Run the installation script as a superuser:

sudo sh install.sh

Install the environment file, which contains options specific to each deployment. There is an example file in this repository called example.env. It should have strict file permissions to prevent unauthorised access.

sudo vi /home/vent/.env

Enable the systemd timer (this runs the data pipeline on a regular schedule)

sudo systemctl enable vent.timer

Do not enable the service unit vent.service because that would mean to start the service at boot time (independent of any timer settings).

To test that it's installed correctly, see the monitoring commands below, and run these commands:

# Check installed Python version
/opt/vent/venv/bin/python --version

# Check the pipeline is installed
/opt/vent/venv/bin/python -m vent --help

Configuration

The main way to configure the pipeline is to set the environment variables in the file /home/vent/.env.

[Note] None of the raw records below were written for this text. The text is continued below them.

/-- Settles O60: whitespace is neither a control character other than tab nor a semicolon. -/
theorem blankAndCommentLines : Obligations.BlankAndCommentLines := by
  intro white comment hwhite hcomment
  have hcontrol : ∀ c ∈ white, isControl c = false ∨ c = '\t' := by
    intro c hc
    obtain rfl | rfl := isWhite_iff.1 (hwhite c hc)
    · exact .inl rfl
    · exact .inr rfl
  have hsemi : ∀ c ∈ white, c ≠ ';' := by
    rintro c hc rfl
    exact nomatch hwhite _ hc
  refine ⟨parseLine_blank hcontrol fun c hc => hwhite c ((List.takeWhile_sublist _).subset hc), parseLine_blank ?_ ?_⟩
  · intro c hc
    obtain hc | rfl | hc : c ∈ white ∨ c = ';' ∨ c ∈ comment := by simpa using hc
    · exact hcontrol c hc
    · exact .inl rfl
    · exact hcomment c hc
  · rwa [takeWhile_of_no_semicolon hsemi]

/-! ### The characters of a source line as `Instr.source` writes it -/

/-- A digit or an upper-case letter: what names and literals are written with. -/
def isPlain (c : Char) : Bool := isDecimal c || (decide (65 ≤ c.toNat) && decide (c.toNat ≤ 90))

/-- What a source line is written with: names and literals, and the two separators. -/
def isSourceChar (c : Char) : Bool := isPlain c || c == ',' || c == ' '

/-- A class of characters tells a character in it from one that is not. -/
theorem char_ne_of_class {p : Char → Bool} {c d : Char} (h : p c = true) (hd : p d = false) : c ≠ d := by
  rintro rfl
  exact Bool.noConfusion (h.symm.trans hd)

theorem isWhite_of_isPlain {c : Char} (h : isPlain c = true) : isWhite c = false := by
  simp [isWhite, char_ne_of_class h (d := ' ') (by decide), char_ne_of_class h (d := '\t') (by decide)]

theorem isControl_of_isPlain {c : Char} (h : isPlain c = true) : isControl c = false := by
  simp [isPlain, isDecimal, isControl] at h ⊢
  omega

theorem isControl_of_isSourceChar {c : Char} (h : isSourceChar c = true) : isControl c = false := by
  obtain (h | rfl) | rfl : (isPlain c = true ∨ c = ',') ∨ c = ' ' := by simpa [isSourceChar] using h
  · exact isControl_of_isPlain h
  · rfl
  · rfl

/-! ### Names and literals -/

/-- A non-empty text of plain characters. -/
structure PlainText (t : Text) : Prop where
  ne_nil : t ≠ []
  isPlain_of_mem : ∀ c ∈ t, isPlain c = true

theorem PlainText.isWhite_of_mem {t : Text} (h : PlainText t) {c : Char} (hc : c ∈ t) : isWhite c = false :=
  isWhite_of_isPlain (h.isPlain_of_mem c hc)

theorem plainText_mnemonic (m : Mnemonic) : PlainText m.text := by
  cases m <;> exact ⟨List.cons_ne_nil _ _, List.all_eq_true.1 rfl⟩

theorem plainText_reg (r : Reg) : PlainText r.text := by
  cases r <;> exact ⟨List.cons_ne_nil _ _, List.all_eq_true.1 rfl⟩

theorem isPlain_hexDigit : ∀ n < 16, isPlain (hexDigit n) = true := by decide

theorem isHexDigit_hexDigit {n : Nat} (h : n < 16) : isHexDigit (hexDigit n) = true := by
  rw [isHexDigit, hexValue_hexDigit n h]
  rfl

theorem exists_hexDigit_of_mem_hex2 {v : Byte} {c : Char} (h : c ∈ hex2 v) : ∃ n < 16, c = hexDigit n := by
  have := v.isLt
  simp only [hex2, List.mem_cons, List.not_mem_nil, or_false] at h
  obtain rfl | rfl := h
  all_goals exact ⟨_, by omega, rfl⟩

theorem exists_hexDigit_of_mem_hex4 {a : Addr} {c : Char} (h : c ∈ hex4 a) : ∃ n < 16, c = hexDigit n := by
  have := a.isLt
  simp only [hex4, List.mem_cons, List.not_mem_nil, or_false] at h
  obtain rfl | rfl | rfl | rfl := h
  all_goals exact ⟨_, by omega, rfl⟩

/-- The two digits of a byte, read as base 16, are the byte. -/
theorem hexNumber_hex2 (v : Byte) : hexNumber (hex2 v) = v.toNat := by
  have h1 : v.toNat / 16 < 16 := by omega
  have h0 : v.toNat % 16 < 16 := Nat.mod_lt _ (by decide)
  simp only [hexNumber, hex2, hexNumberFrom, hexValue_hexDigit _ h1, hexValue_hexDigit _ h0, Option.getD_some]
  omega

theorem plainText_literal {digits : Text} (h : ∀ c ∈ digits, ∃ n < 16, c = hexDigit n) :
    PlainText (digits ++ ['H']) := by
  refine ⟨by simp, fun c hc => ?_⟩
  obtain hc | rfl : c ∈ digits ∨ c = 'H' := by simpa using hc
  · obtain ⟨n, hn, rfl⟩ := h c hc
    exact isPlain_hexDigit n hn
  · rfl

theorem parseHex_literal {digits : Text} {n max : Nat} (hne : digits ≠ [])
    (h : ∀ c ∈ digits, ∃ n < 16, c = hexDigit n) (hn : hexNumber digits = n) (hmax : n ≤ max) :
    parseHex (digits ++ ['H']) max = .ok (some n) := by
  refine parseHex_suffix hne (fun c hc => ?_) hn hmax
  obtain ⟨n, hn, rfl⟩ := h c hc
  exact isHexDigit_hexDigit hn

/-! ### An instruction's operand tokens -/

/-- The operands as `Instr.source` writes them. -/
def instrTokens : Instr → List Text
  | .mvi r v => [r.text, hex2 v ++ ['H']]
  | .mov rd rs => [rd.text, rs.text]
  | .lda a => [hex4 a ++ ['H']]
  | .sta a => [hex4 a ++ ['H']]
  | .add r => [r.text]
  | .adi v => [hex2 v ++ ['H']]
  | .sub r => [r.text]
  | .sui v => [hex2 v ++ ['H']]
  | .jmp a => [hex4 a ++ ['H']]
  | .cma => []
  | .hlt => []

/-- What follows the mnemonic on a line with these operand tokens: a space, and the tokens between commas. -/
def operandTail : List Text → Text
  | [] => []
  | t :: ts => ' ' :: [','].intercalate (t :: ts)

theorem source_eq (i : Instr) : i.source = i.mnemonic.text ++ operandTail (instrTokens i) := by
  cases i with
  | mvi | mov => simp [Instr.source, instrTokens, operandTail]
  | lda | sta | add | adi | sub | sui | jmp => simp [Instr.source, instrTokens, operandTail]
  | cma | hlt => rfl

theorem plainText_instrTokens (i : Instr) : ∀ t ∈ instrTokens i, PlainText t := by
  have hbyte (v : Byte) : PlainText (hex2 v ++ ['H']) := plainText_literal fun _ => exists_hexDigit_of_mem_hex2
  have haddr (a : Addr) : PlainText (hex4 a ++ ['H']) := plainText_literal fun _ => exists_hexDigit_of_mem_hex4
  cases i <;> simp [instrTokens, plainText_reg, hbyte, haddr]

theorem readOperand_reg (labels : LabelTable) (r : Reg) : readOperand labels .reg r.text = .ok (some (.reg r)) := by
  cases r <;> rfl

theorem readOperand_byte (labels : LabelTable) (v : Byte) :
    readOperand labels .imm8 (hex2 v ++ ['H']) = .ok (some (.num v.toNat)) := by
  have hparse : parseHex (hex2 v ++ ['H']) Config.maxImm8 = .ok (some v.toNat) :=
    parseHex_literal (List.cons_ne_nil _ _) (fun _ => exists_hexDigit_of_mem_hex2) (hexNumber_hex2 v)
      (Nat.le_of_lt_succ v.isLt)
  rw [readOperand, hparse]
  rfl

/-- In a source without labels an address is read as its literal. -/
theorem readOperand_addr (a : Addr) : readOperand [] .addr16 (hex4 a ++ ['H']) = .ok (some (.num a.toNat)) := by
  have hparse : parseAddr [] (hex4 a ++ ['H']) = .ok (some a.toNat) :=
    parseHex_literal (List.cons_ne_nil _ _) (fun _ => exists_hexDigit_of_mem_hex4) (hexNumber_hex4 a)
      (Nat.le_of_lt_succ a.isLt)
  rw [readOperand, hparse]
  rfl

theorem readOperands_instrTokens (i : Instr) :
    readOperands [] i.mnemonic.operandKinds (instrTokens i) = .ok (some i.operands) := by
  cases i <;> simp [instrTokens, Instr.mnemonic, Mnemonic.operandKinds, Instr.operands, readOperands, readOperand_reg,
    readOperand_byte, readOperand_addr]

/-! ### Text that trimming leaves as it is -/

/-- Text that begins and ends with a character other than whitespace. -/
structure Trimmed (t : Text) : Prop where
  begins : ∃ c, t.head? = some c ∧ isWhite c = false
  ends : ∃ c, t.getLast? = some c ∧ isWhite c = false

theorem Trimmed.trim_eq {t : Text} (h : Trimmed t) : trim t = t := by
  obtain ⟨⟨b, hb, hbw⟩, e, he, hew⟩ := h
  refine trim_eq_self (fun c hc => ?_) fun c hc => ?_
  · cases hb.symm.trans hc
    exact hbw
  · cases he.symm.trans hc
    exact hew

theorem Trimmed.append {x y : Text} (hx : Trimmed x) (z : Text) (hy : Trimmed y) : Trimmed (x ++ z ++ y) := by
  obtain ⟨⟨b, hb, hbw⟩, -⟩ := hx
  obtain ⟨-, e, he, hew⟩ := hy
  exact ⟨⟨b, by simp [List.head?_append, hb], hbw⟩, e, by simp [List.getLast?_append, he], hew⟩

theorem Trimmed.ne_nil {t : Text} (h : Trimmed t) : t ≠ [] := by
  rintro rfl
  obtain ⟨⟨_, hb, _⟩, -⟩ := h
  exact nomatch hb

theorem PlainText.trimmed {t : Text} (h : PlainText t) : Trimmed t :=
  ⟨⟨t.head h.ne_nil, List.head?_eq_some_head h.ne_nil, h.isWhite_of_mem (List.head_mem _)⟩,
    t.getLast h.ne_nil, List.getLast?_eq_some_getLast h.ne_nil, h.isWhite_of_mem (List.getLast_mem _)⟩

/-! ### Tokens between commas (R74) -/

theorem splitAtChar_eq_splitOn (sep : Char) (t : Text) : splitAtChar sep t = t.splitOn sep := by
  induction t with
  | nil => rfl
  | cons c cs ih =>
    rw [List.splitOn_cons_eq_if_modifyHead, splitAtChar, ih]
    cases h : cs.splitOn sep with
    | nil => exact absurd h (List.splitOn_ne_nil _ _)
    | cons piece pieces => rfl

theorem PlainText.splitWhite_eq {t : Text} (h : PlainText t) : splitWhite t = [t] :=
  splitWhiteFrom_plain (fun _ => h.isWhite_of_mem) [] (.inr h.ne_nil)

/-- The mnemonic ends where the line does, or at the space before the operands. -/
theorem takeWhile_dropWhile_line (m : Mnemonic) (ts : List Text) :
    ((m.text ++ operandTail ts).takeWhile fun c => !isWhite c) = m.text ∧
      ((m.text ++ operandTail ts).dropWhile fun c => !isWhite c) = operandTail ts := by
  have hm : ∀ c ∈ m.text, (!isWhite c) = true := fun c hc => by simp [(plainText_mnemonic m).isWhite_of_mem hc]
  rw [List.takeWhile_append_of_pos hm, List.dropWhile_append_of_pos hm]
  cases ts <;> simp [operandTail, isWhite]

section Tokens

variable {ts : List Text} (h : ∀ t ∈ ts, PlainText t)
include h

theorem trimmed_intercalate (hne : ts ≠ []) : Trimmed ([','].intercalate ts) := by
  induction ts with
  | nil => exact absurd rfl hne
  | cons t us ih =>
    obtain ⟨ht, hus⟩ := List.forall_mem_cons.1 h
    cases us with
    | nil => simpa using ht.trimmed
    | cons u us =>
      rw [List.intercalate_cons_cons]
      exact ht.trimmed.append _ (ih hus (List.cons_ne_nil _ _))

theorem trim_intercalate : trim ([','].intercalate ts) = [','].intercalate ts := by
  by_cases hne : ts = []
  · rw [hne]
    rfl
  · exact (trimmed_intercalate h hne).trim_eq

theorem isSourceChar_of_mem_intercalate : ∀ c ∈ [','].intercalate ts, isSourceChar c = true := by
  have hplain {t : Text} (ht : PlainText t) : ∀ c ∈ t, isSourceChar c = true := fun c hc => by
    simp [isSourceChar, ht.isPlain_of_mem c hc]
  induction ts with
  | nil => simp
  | cons t us ih =>
    obtain ⟨ht, hus⟩ := List.forall_mem_cons.1 h
    cases us with
    | nil => simpa using hplain ht
    | cons u us =>
      rw [List.intercalate_cons_cons, List.forall_mem_append, List.forall_mem_append]
      exact ⟨⟨hplain ht, List.forall_mem_singleton.2 rfl⟩, ih hus⟩

/-- R74: tokens written between commas are read one by one. -/
theorem splitOperands_intercalate : splitOperands ([','].intercalate ts) = .ok ts := by
  by_cases hne : ts = []
  · rw [hne]
    rfl
  have hnonempty : [','].intercalate ts ≠ [] := (trimmed_intercalate h hne).ne_nil
  have hcomma : ∀ t ∈ ts, ',' ∉ t := fun t ht hc => char_ne_of_class ((h t ht).isPlain_of_mem _ hc) (by decide) rfl
  have hsplit : (splitAtChar ',' ([','].intercalate ts)).map trim = ts := by
    rw [splitAtChar_eq_splitOn, List.splitOn_intercalate _ hcomma hne]
    exact (List.map_congr_left fun t ht => (h t ht).trimmed.trim_eq).trans (List.map_id _)
  have hempty : (ts.any (·.isEmpty)) = false := by
    simpa using fun t ht => (h t ht).ne_nil
  have hwhite : ts.flatMap splitWhite = ts :=
    (List.flatMap_congr fun t ht => (h t ht).splitWhite_eq).trans (List.flatMap_singleton' _)
  simp [splitOperands, hnonempty, hsplit, hempty, hwhite]

/-! ### A source line taken apart (R69, R75) -/

theorem trim_operandTail : trim (operandTail ts) = [','].intercalate ts := by
  cases ts with
  | nil => rfl
  | cons t us => exact trim_intercalate h

theorem isSourceChar_of_mem_operandTail : ∀ c ∈ operandTail ts, isSourceChar c = true := by
  cases ts with
  | nil => simp [operandTail]
  | cons t us => exact List.forall_mem_cons.2 ⟨rfl, isSourceChar_of_mem_intercalate h⟩

theorem isSourceChar_of_mem_line (m : Mnemonic) : ∀ c ∈ m.text ++ operandTail ts, isSourceChar c = true := by
  refine List.forall_mem_append.2 ⟨fun c hc => ?_, isSourceChar_of_mem_operandTail h⟩
  simp [isSourceChar, (plainText_mnemonic m).isPlain_of_mem c hc]

theorem trimmed_line (m : Mnemonic) : Trimmed (m.text ++ operandTail ts) := by
  have hm := (plainText_mnemonic m).trimmed
  cases ts with
  | nil => simpa [operandTail] using hm
  | cons t us => simpa [operandTail] using hm.append [' '] (trimmed_intercalate h (List.cons_ne_nil _ _))

theorem parseCode_line (m : Mnemonic) :
    parseCode (m.text ++ operandTail ts) = .ok (m.text, [','].intercalate ts) := by
  obtain ⟨htake, hdrop⟩ := takeWhile_dropWhile_line m ts
  have hcomma : ',' ∉ m.text := fun hc => char_ne_of_class ((plainText_mnemonic m).isPlain_of_mem _ hc) (by decide) rfl
  simp [parseCode, htake, hdrop, trim_operandTail h, hcomma, ofText_text]

theorem parseLine_line (m : Mnemonic) :
    parseLine (m.text ++ operandTail ts) =
      .ok { label := none, code := some (m.text, [','].intercalate ts) } := by
  have hchar := isSourceChar_of_mem_line h m
  have hline := trimmed_line h m
  have hcode := parseCode_line h m
  generalize m.text ++ operandTail ts = line at hchar hline hcode
  have hcontrol := any_control_eq_false fun c hc => .inl (isControl_of_isSourceChar (hchar c hc))
  have hcomment : (line.takeWhile fun c => c != ';') = line :=
    List.takeWhile_eq_self_iff.2 fun c hc => bne_iff_ne.2 (char_ne_of_class (hchar c hc) (by decide))
  have hcolon : ':' ∉ line := fun hc => char_ne_of_class (hchar _ hc) (by decide) rfl
  simp [parseLine, hcontrol, hcomment, hline.trim_eq, hline.ne_nil, parseBody, hcolon, parsePart, hcode, Except.map]

theorem sourceLines_line (m : Mnemonic) : sourceLines (m.text ++ operandTail ts) = [m.text ++ operandTail ts] := by
  have hchar := isSourceChar_of_mem_line h m
  generalize m.text ++ operandTail ts = line at hchar
  have hfeed : ∀ c ∈ line, (c == '\n') = false := fun c hc =>
    beq_eq_false_iff_ne.2 (char_ne_of_class (hchar c hc) (by decide))
  have hreturn : line.getLast? ≠ some '\r' := fun hc =>
    char_ne_of_class (hchar _ (List.mem_of_getLast? hc)) (by decide) rfl
  simp [sourceLines, splitAtChar_plain hfeed, dropReturn, hreturn]

end Tokens

/-! ### Both passes on one line -/

/-- Every instruction has room at address 0. -/
theorem nextAddress_zero (p : ParsedLine) : nextAddress p 0 = .ok p.size := by
  have hsize : p.size ≤ 3 := by
    rw [ParsedLine.size]
    cases p.mnemonic? with
    | none => exact Nat.zero_le 3
    | some m => cases m <;> decide
  simp [nextAddress, Config.addressSpaceSize]
  omega

/-- A source of one line with a known mnemonic and no label, whose operands are read, is one record (R77, R78). -/
theorem assemble_oneLine {source text : Text} {m : Mnemonic} {tokens : List Text} {ops : List Operand}
    (hline : sourceLines source = [source])
    (hparse : parseLine source = .ok { label := none, code := some (m.text, text) })
    (htokens : splitOperands text = .ok tokens) (hread : readOperands [] m.operandKinds tokens = .ok (some ops)) :
    assemble source = .ok [knownRecord m (some ops) 0x0000 source 1] := by
  have hpass1 : pass1 [source] = .ok [] := by
    simp [pass1, pass1From, hparse, bindLabel, nextAddress_zero]
  have hrecord : lineRecord [] 1 0 source (m.text, text) = .ok (knownRecord m (some ops) 0x0000 source 1) := by
    simp [lineRecord, htokens, ofText_text, hread, Except.map]
  simp [assemble, hline, hpass1, pass2, pass2From, hparse, hrecord, Except.map]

The following options are available:

  • WORKSPACE_ID is the Datacake workspace identifier (it looks like a UUID)
  • FIELDS is a JSON array of strings for the names of the fields on Datacake to be downloaded
  • ROOT_DIR is the directory where data should be saved
  • FREQ is the time resolution for the clean data. Timestamps will be rounded down to the nearest x minutes as determined by this variable.
  • TEMPLATE_DIR is the directory containing Jinja templates for the queries to run against the GraphQL API.
  • The Datacake API access token maybe specified in one of several ways:
    • DATACAKE_TOKEN is the access token (keep this secure)
    • DATACAKE_TOKEN_FILE is the path of a text file containing the secret (again, keep it secret, keep it safe)
  • LOGLEVEL determines the verbosity of the messages sent to the standard output and may have one of the Python logging levels such as WARNING or INFO.
  • GRAPHQL_URL is the URL of the web-based GraphQL API.

Usage

View the service status:

sudo systemctl status vent.timer
sudo systemctl status vent.service

View the logs:

sudo journalctl -u vent.service --since "1 hour ago"

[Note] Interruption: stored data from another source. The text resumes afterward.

-- ==== Sys2Proof/Syntax.lean ====
section
/-! DEFINITION. The 18 commands of CWM-CORE, one constructor for each row of spec/opcode_table.json
(30_encoding.md R103, in the table's order). -/

namespace Sys2Proof

/-- A command, as R107 writes it: a mnemonic and, for SEEK alone, one unsigned operand. -/
inductive Instr where
  | nop
  | check
  /-- The operand is the block index `imm24`; `WellFormed` says which numbers fit it (R102, R107). -/
  | seek (imm : Nat)
  | next
  | srst
  | bld
  | bst
  | bitld
  | bitst
  | fdct
  | idct
  | dgen
  | qemb
  | qext
  | embblk
  | extblk
  | emball
  | extall
deriving DecidableEq, Repr

end Sys2Proof
end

To log in as the server user in a new shell:

sudo su - vent --shell /bin/bash

Development

Run the pipeline:

python -m vent --help

Maintenance

The following steps should be performed on a regular schedule to keep the system up-to-date and secure.

  • Ensure OS packages are up to date using the APT package manager:
    • sudo apt update
    • sudo apt upgrade
  • Update Python packages:
    • Run security scan using Safety: /opt/vent/venv/bin/safety check
    • Install any minor version upgrades: sudo /opt/vent/venv/bin/pip install --upgrade -r ./requirements.txt
    • Check for out-of-date Python packages using the Python Package Installer (PIP) list command to find outdated packages: /opt/vent/venv/bin/pip list --outdated
      • Upgrade these packages (you should test any major version updates in a development environment before installing them on the production environment): sudo /opt/vent/venv/bin/pip install <package> --upgrade.
    • Check storage space using df --human-readable and ncdu
      • Some ways to clear storage space:
        • Delete old system logs: sudo journalctl --vacuum-size=500M
        • Clean up APT caches:
          • sudo apt autoclean
          • sudo apt autoremove

ventilation-for-hospitality's People

Contributors

joe-heffer-shef avatar

Watchers

 avatar  avatar  avatar  avatar

Recommend Projects

  • React photo React

    A declarative, efficient, and flexible JavaScript library for building user interfaces.

  • Vue.js photo Vue.js

    ๐Ÿ–– Vue.js is a progressive, incrementally-adoptable JavaScript framework for building UI on the web.

  • Typescript photo Typescript

    TypeScript is a superset of JavaScript that compiles to clean JavaScript output.

  • TensorFlow photo TensorFlow

    An Open Source Machine Learning Framework for Everyone

  • Django photo Django

    The Web framework for perfectionists with deadlines.

  • D3 photo D3

    Bring data to life with SVG, Canvas and HTML. ๐Ÿ“Š๐Ÿ“ˆ๐ŸŽ‰

Recommend Topics

  • javascript

    JavaScript (JS) is a lightweight interpreted programming language with first-class functions.

  • web

    Some thing interesting about web. New door for the world.

  • server

    A server is a program made to process requests and deliver data to clients.

  • Machine learning

    Machine learning is a way of modeling and interpreting data that allows a piece of software to respond intelligently.

  • Game

    Some thing interesting about game, make everyone happy.

Recommend Org

  • Facebook photo Facebook

    We are working to build community through open source technology. NB: members must have two-factor auth.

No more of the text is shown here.